Nenhum filme estreia nesta quinta-feira (2) no Guion Center. Na última semana dos seus 26 anos de funcionamento, a sala de cinema no bairro Cidade Baixa manterá em exibição quatro títulos que, de forma intencional ou não, e cada um a seu modo, simbolizam essa triste despedida de mais um espaço cultural de Porto Alegre.
Jogo do Poder, do veterano Costa-Gavras, 88 anos, reconstitui a crise econômica e política que derrubou a Grécia em 2015. Também foi uma crise econômica que forçou Carlos Schmidt, outro veterano do cinema (nasceu em 1953), a fechar as portas do Guion. Por causa da pandemia, as três salas não operaram de março a novembro do ano passado. Reabriram em novembro, mas em fevereiro o proprietário voltou a suspender as atividades, diante do recrudescimento da covid-19 e do adiamento das estreias de filmes. Nesse mesmo mês, colocou à venda o Guion, que retomou as exibições em maio — foi o primeiro na Capital a lançar Bela Vingança, por exemplo.
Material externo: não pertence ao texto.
/-- REV4's result comes from four octet tokens (R100). -/
theorem exists_of_rev4Fn_ok {s r : Bytes} (h : rev4Fn s = .ok (.bytes r)) :
    ∃ a b c d, isDecOctet a = true ∧ isDecOctet b = true ∧ isDecOctet c = true ∧ isDecOctet d = true ∧
      r = join [dot] [d, c, b, a] ++ inAddrArpa := by
  cases hp : parseIPv4 s with
  | none => rw [rev4Fn_of_none hp] at h; cases h
  | some q =>
    obtain ⟨a, b, c, d, ha, hb, hc, hd, rfl, -⟩ := parseIPv4_eq_some.mp hp
    rw [rev4Fn_octets ha hb hc hd] at h
    cases h
    exact ⟨a, b, c, d, ha, hb, hc, hd, rfl⟩

theorem length_expandFn {s r : Bytes} (h : expandFn s = .ok (.bytes r)) : r.length = 39 := by
  obtain ⟨G, hp, rfl⟩ := exists_of_expandFn_ok h
  exact length_renderFull_of_parse hp

theorem length_expandiFn_le {s r : Bytes} (h : expandiFn s = .ok (.bytes r)) : r.length ≤ 5 * s.length + 4 := by
  cases h
  exact length_expandIncomplete_le s

theorem length_contractFn_le {s r : Bytes} (h : contractFn s = .ok (.bytes r)) : r.length ≤ 39 := by
  obtain ⟨G, hp, rfl⟩ := exists_of_contractFn_ok h
  exact (length_renderShort (length_of_parseIPv6 hp)).2

theorem length_rev4Fn_le {s r : Bytes} (h : rev4Fn s = .ok (.bytes r)) : r.length ≤ 29 := by
  obtain ⟨a, b, c, d, ha, hb, hc, hd, rfl⟩ := exists_of_rev4Fn_ok h
  exact (length_rev4_name ha hb hc hd).2

/-- Settles O40: a reverse name has two bytes a nibble, less one, and the suffix. -/
theorem addressResultLengths : Obligations.AddressResultLengths :=
  ⟨fun s hp => ⟨_, rev6Fn_of_none hp, length_nibbleName_expandIncomplete_le s⟩,
    fun _ _ hp => ⟨_, rev6Fn_of_some hp, length_nibbleName_renderFull (length_of_parseIPv6 hp)⟩,
    fun L hL => ⟨_, rev6Fn_of_none (parseIPv6_colons hL), length_nibbleName_expandIncomplete_colons L⟩,
    fun _ _ => length_expandFn, fun _ _ => length_expandiFn_le, fun _ _ => length_contractFn_le,
    fun _ _ => length_rev4Fn_le⟩

end Sys2Proof.Machine

/-! The bitmap engine (spec/41_type_bitmap_ops.md): TBMDEC's two ends, the frame of the commands that yield a type
set, and the wire form of one code. -/

namespace Sys2Proof.Machine

/-! ## TBMDEC and TSETCLR -/

theorem tbmdecFn_of_no_windows {b : Bytes} (h : ¬ ∃ W, WindowsOk W ∧ b = wireBytes W) :
    tbmdecFn b = .error .malformedWireData := by
  unfold tbmdecFn
  split
  · obtain ⟨W, hW, hb, -⟩ := windows_of_decodeSet ‹_›
    exact absurd ⟨W, hW, hb⟩ h
  · rfl

/-- Settles O47: the operands TBMDEC accepts are exactly the wire forms of accepted windows. -/
theorem tbmdecReplacesTheSet : Obligations.TbmdecReplacesTheSet := by
  refine ⟨fun s W hW hop => ?accepted, fun s hno => ?malformed, by decide +kernel, rfl, by decide +kernel,
    by decide +kernel⟩
  case accepted =>
    obtain ⟨t, ht, hset, hrest⟩ := exec_of_typeSet (i := .tbmdec) (s := s) (hop ▸ tbmdecFn_wireBytes hW)
    exact ⟨t, ht, fun c => by rw [hset, TypeSet.test_iff, mem_windowCodes hW], hset ▸ wf_windowCodes hW, hrest⟩
  case malformed =>
    obtain ⟨t, ht, hres, hstatus, hin, hset, hhost⟩ := exec_of_error (i := .tbmdec) (tbmdecFn_of_no_windows hno)
    exact ⟨t, ht, hset, hres, hstatus, hin, hhost⟩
Só que, como se observa em outros cinemas, o fluxo de público foi pequeno, tanto pelos receios sanitários quanto pela mudança de comportamento de muitos espectadores, atraídos pela segurança, pelo conforto e pelo preço do streaming.
Edifício Gagarine, dos franceses Fanny Liatard e Jérémy Trouilh, se passa em um conjunto habitacional erguido no sul de Paris, no início da década de 1960, cujo nome homenageia o astronauta russo Yuri Gagarin. Depois de anos de omissão do governo e da degradação da periferia, o prédio será demolido — o que aconteceu de verdade entre 2019 e 2020. A dona do centro comercial Nova Olaria, a empresa Dallasanta, não vai destruir as salas de cinema — pretende manter e reformar, com um novo operador, mas o nome Guion deve, como Gagarin, ir para o espaço.
O que nos leva ao terceiro filme em cartaz, o dos poloneses Malgorzata Szumowska e Michal Englert. Neste caso, a relação não é com a sinopse, mas com o próprio título: Nunca Mais Nevará. Nunca mais teremos o Guion.
Nunca mais teremos esse cinema que se notabilizou como alternativa aos filmes hollywoodianos, às comédias besteirol e aos super-heróis que dominam o circuito comercial.
Nunca mais teremos o Schmidt nos alertando sobre seus fenômenos de bilheteria: o italiano Vá Aonde seu Coração Mandar (1996) ficou 21 semanas em cartaz; dirigido pelo inglês Michael Radford, O Carteiro e o Poeta (1994) foi exibido durante seis meses; o japonês Dança Comigo? (1996) chegou a 27; o espanhol Tudo Sobre Minha Mãe (1999), de Pedro Almodóvar, estabeleceu o recorde de 32 semanas, depois batido pelo francês Piaf: Um Hino ao Amor (2007), com 33, pelo oscarizado argentino O Segredo dos seus Olhos (2009), com 35, e pelo também argentino Relatos Selvagens (2014), que chegou a 37.
Nunca mais teremos as idiossincrasias do proprietário, que durante muito tempo proibiu qualquer consumo de bebidas e alimentos nas poltronas, menos por questões de limpeza e mais por entender a sala de cinema como um lugar sagrado, onde o mínimo barulho prejudica a experiência cinematográfica.
Nunca mais teremos que telefonar para a bilheteria com medo de ficarmos sem ingresso para As Invasões Bárbaras (2003), do canadense Denys Arcand, ou O Tempero da Vida (2003), do grego Tassos Boulmetis.
Nunca mais teremos o Guion como um ponto de convergência da cultura porto-alegrense — era habitual encontrar por lá escritores, cineastas, artistas plásticos, atores, músicos etc, que depois ajudavam a difundir filmes como Adeus, Lênin (2003), do alemão Wolfgang Becker, e Elsa & Fred (2005), do argentino Marcos Carnevale.
Agora, só nos encontraremos no Guion de novo nos caminhos da memória. Que é justamente o título do policial sci-fi que completa a derradeira programação do cinema. Neste caso, a trama também reflete o estado de espírito de antigos frequentadores: a sinopse do Google diz que o protagonista de Caminhos da Memória, da diretora estadunidense Lisa Joy, é "um investigador particular da mente (papel de Hugh Jackman) que navega o mundo sombrio do passado ajudando seus clientes a acessar lembranças perdidas".
Adeus, Guion. Mas guarde um ingresso para as muitas sessões de nostalgia.